Problem statement:
Your answer should be the exact lines of the data below from the one containing "k).regions = s.regions := rfl" through the one containing "k).load = s.load := rfl"; please include nothing else.
*** Opening of Records for this task ***
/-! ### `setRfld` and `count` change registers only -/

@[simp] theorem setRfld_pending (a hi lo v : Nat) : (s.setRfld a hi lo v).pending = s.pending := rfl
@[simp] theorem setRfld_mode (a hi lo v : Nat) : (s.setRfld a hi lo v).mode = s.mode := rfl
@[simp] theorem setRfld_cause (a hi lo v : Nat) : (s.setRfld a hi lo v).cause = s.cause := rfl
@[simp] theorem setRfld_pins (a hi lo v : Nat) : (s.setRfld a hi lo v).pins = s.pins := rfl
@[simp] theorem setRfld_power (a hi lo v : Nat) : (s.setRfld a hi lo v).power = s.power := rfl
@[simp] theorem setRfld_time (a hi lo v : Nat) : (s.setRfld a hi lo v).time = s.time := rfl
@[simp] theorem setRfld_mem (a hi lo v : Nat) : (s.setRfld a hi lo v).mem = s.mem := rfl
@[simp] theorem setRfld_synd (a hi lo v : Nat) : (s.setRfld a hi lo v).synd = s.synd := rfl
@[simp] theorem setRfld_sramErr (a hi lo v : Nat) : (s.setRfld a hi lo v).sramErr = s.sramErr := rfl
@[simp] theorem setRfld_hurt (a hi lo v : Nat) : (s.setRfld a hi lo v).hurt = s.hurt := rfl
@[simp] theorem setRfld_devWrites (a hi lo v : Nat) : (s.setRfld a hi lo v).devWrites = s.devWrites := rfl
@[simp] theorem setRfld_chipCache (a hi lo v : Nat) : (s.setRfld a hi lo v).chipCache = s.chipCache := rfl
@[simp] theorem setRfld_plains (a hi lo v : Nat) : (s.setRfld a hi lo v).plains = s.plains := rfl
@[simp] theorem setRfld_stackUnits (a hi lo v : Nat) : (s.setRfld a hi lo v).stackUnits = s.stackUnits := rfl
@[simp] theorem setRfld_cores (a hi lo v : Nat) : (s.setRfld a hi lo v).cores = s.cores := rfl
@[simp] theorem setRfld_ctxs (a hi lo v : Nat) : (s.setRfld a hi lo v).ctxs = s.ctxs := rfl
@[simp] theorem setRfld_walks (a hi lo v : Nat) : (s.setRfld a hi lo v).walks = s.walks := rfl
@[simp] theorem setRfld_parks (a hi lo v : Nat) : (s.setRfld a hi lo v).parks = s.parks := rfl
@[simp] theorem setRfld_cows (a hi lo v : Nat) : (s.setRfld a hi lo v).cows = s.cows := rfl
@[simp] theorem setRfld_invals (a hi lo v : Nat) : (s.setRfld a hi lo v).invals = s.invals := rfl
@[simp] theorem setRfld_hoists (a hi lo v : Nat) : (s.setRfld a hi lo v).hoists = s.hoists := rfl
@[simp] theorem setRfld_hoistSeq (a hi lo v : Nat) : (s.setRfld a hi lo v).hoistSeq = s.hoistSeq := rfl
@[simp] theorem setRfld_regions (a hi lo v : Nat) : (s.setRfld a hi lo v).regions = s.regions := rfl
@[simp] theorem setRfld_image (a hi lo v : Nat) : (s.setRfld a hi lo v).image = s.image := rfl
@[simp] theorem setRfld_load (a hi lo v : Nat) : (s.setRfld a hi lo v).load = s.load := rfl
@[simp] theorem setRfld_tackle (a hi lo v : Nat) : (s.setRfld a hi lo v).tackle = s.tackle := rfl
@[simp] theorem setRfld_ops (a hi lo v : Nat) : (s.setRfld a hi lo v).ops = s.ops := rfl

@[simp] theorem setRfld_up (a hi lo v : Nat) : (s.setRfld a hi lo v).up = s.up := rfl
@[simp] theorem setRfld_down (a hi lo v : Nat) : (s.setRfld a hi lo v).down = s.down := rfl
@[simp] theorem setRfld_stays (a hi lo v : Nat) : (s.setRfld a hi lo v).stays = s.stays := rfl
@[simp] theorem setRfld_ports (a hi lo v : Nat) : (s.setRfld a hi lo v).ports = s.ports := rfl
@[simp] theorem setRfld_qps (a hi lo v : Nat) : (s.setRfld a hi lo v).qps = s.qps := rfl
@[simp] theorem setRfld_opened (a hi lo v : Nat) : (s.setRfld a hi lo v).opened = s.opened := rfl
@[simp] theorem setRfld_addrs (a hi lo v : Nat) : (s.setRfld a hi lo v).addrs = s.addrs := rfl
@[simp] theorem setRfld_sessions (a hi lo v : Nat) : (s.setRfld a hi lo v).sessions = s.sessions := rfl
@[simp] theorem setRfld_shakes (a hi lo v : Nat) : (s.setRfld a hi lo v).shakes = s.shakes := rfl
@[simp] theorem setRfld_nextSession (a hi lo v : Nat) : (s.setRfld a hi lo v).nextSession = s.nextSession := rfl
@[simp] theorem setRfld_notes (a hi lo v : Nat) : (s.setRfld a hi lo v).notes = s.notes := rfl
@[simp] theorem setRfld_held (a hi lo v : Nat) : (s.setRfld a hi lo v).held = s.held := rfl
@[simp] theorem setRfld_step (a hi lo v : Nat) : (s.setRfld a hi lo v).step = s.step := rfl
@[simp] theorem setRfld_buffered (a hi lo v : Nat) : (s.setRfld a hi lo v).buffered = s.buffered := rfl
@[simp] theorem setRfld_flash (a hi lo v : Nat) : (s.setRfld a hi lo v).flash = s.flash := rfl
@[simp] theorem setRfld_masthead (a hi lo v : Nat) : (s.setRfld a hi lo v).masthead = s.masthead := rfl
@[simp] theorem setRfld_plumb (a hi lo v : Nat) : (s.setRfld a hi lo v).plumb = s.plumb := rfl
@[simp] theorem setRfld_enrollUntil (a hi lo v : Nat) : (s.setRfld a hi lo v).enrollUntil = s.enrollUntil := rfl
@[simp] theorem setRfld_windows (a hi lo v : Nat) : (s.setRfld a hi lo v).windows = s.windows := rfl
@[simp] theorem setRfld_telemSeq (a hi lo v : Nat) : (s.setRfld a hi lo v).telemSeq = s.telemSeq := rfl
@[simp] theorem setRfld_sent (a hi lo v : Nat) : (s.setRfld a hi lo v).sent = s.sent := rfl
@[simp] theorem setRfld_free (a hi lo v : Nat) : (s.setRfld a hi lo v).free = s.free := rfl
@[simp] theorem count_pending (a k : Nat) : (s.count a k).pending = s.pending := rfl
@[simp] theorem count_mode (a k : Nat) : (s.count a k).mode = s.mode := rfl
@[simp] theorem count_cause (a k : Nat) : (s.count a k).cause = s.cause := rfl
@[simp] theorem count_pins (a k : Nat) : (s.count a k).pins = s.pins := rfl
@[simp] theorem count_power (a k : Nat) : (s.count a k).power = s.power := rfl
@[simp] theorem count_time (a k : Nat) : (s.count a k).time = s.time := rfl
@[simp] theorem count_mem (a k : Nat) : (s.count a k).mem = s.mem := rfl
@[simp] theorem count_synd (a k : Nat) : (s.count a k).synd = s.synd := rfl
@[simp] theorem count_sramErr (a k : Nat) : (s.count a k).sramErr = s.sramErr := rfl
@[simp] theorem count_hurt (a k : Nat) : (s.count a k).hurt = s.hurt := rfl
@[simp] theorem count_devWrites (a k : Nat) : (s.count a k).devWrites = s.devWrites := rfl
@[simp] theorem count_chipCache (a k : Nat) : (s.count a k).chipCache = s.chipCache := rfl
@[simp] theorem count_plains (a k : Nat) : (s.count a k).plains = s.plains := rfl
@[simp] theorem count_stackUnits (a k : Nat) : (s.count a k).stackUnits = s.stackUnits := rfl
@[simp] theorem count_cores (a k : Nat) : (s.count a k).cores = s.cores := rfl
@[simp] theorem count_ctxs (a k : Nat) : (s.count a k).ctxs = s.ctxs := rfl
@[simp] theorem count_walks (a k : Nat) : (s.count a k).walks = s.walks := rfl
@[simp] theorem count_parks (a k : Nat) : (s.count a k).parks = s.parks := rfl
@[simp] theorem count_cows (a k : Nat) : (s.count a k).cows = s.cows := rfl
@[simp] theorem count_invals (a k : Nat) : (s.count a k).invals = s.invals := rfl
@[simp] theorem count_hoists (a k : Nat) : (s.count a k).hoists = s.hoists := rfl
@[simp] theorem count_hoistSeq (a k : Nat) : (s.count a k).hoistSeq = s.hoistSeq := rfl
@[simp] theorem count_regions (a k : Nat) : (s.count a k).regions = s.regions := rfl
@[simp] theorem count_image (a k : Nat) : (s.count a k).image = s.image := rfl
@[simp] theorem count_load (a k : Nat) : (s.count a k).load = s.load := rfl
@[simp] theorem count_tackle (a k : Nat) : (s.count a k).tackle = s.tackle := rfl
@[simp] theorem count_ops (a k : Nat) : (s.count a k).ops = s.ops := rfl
*** Close of Records for this task ***
Expected answer:
@[simp] theorem count_regions (a k : Nat) : (s.count a k).regions = s.regions := rfl
@[simp] theorem count_image (a k : Nat) : (s.count a k).image = s.image := rfl
@[simp] theorem count_load (a k : Nat) : (s.count a k).load = s.load := rfl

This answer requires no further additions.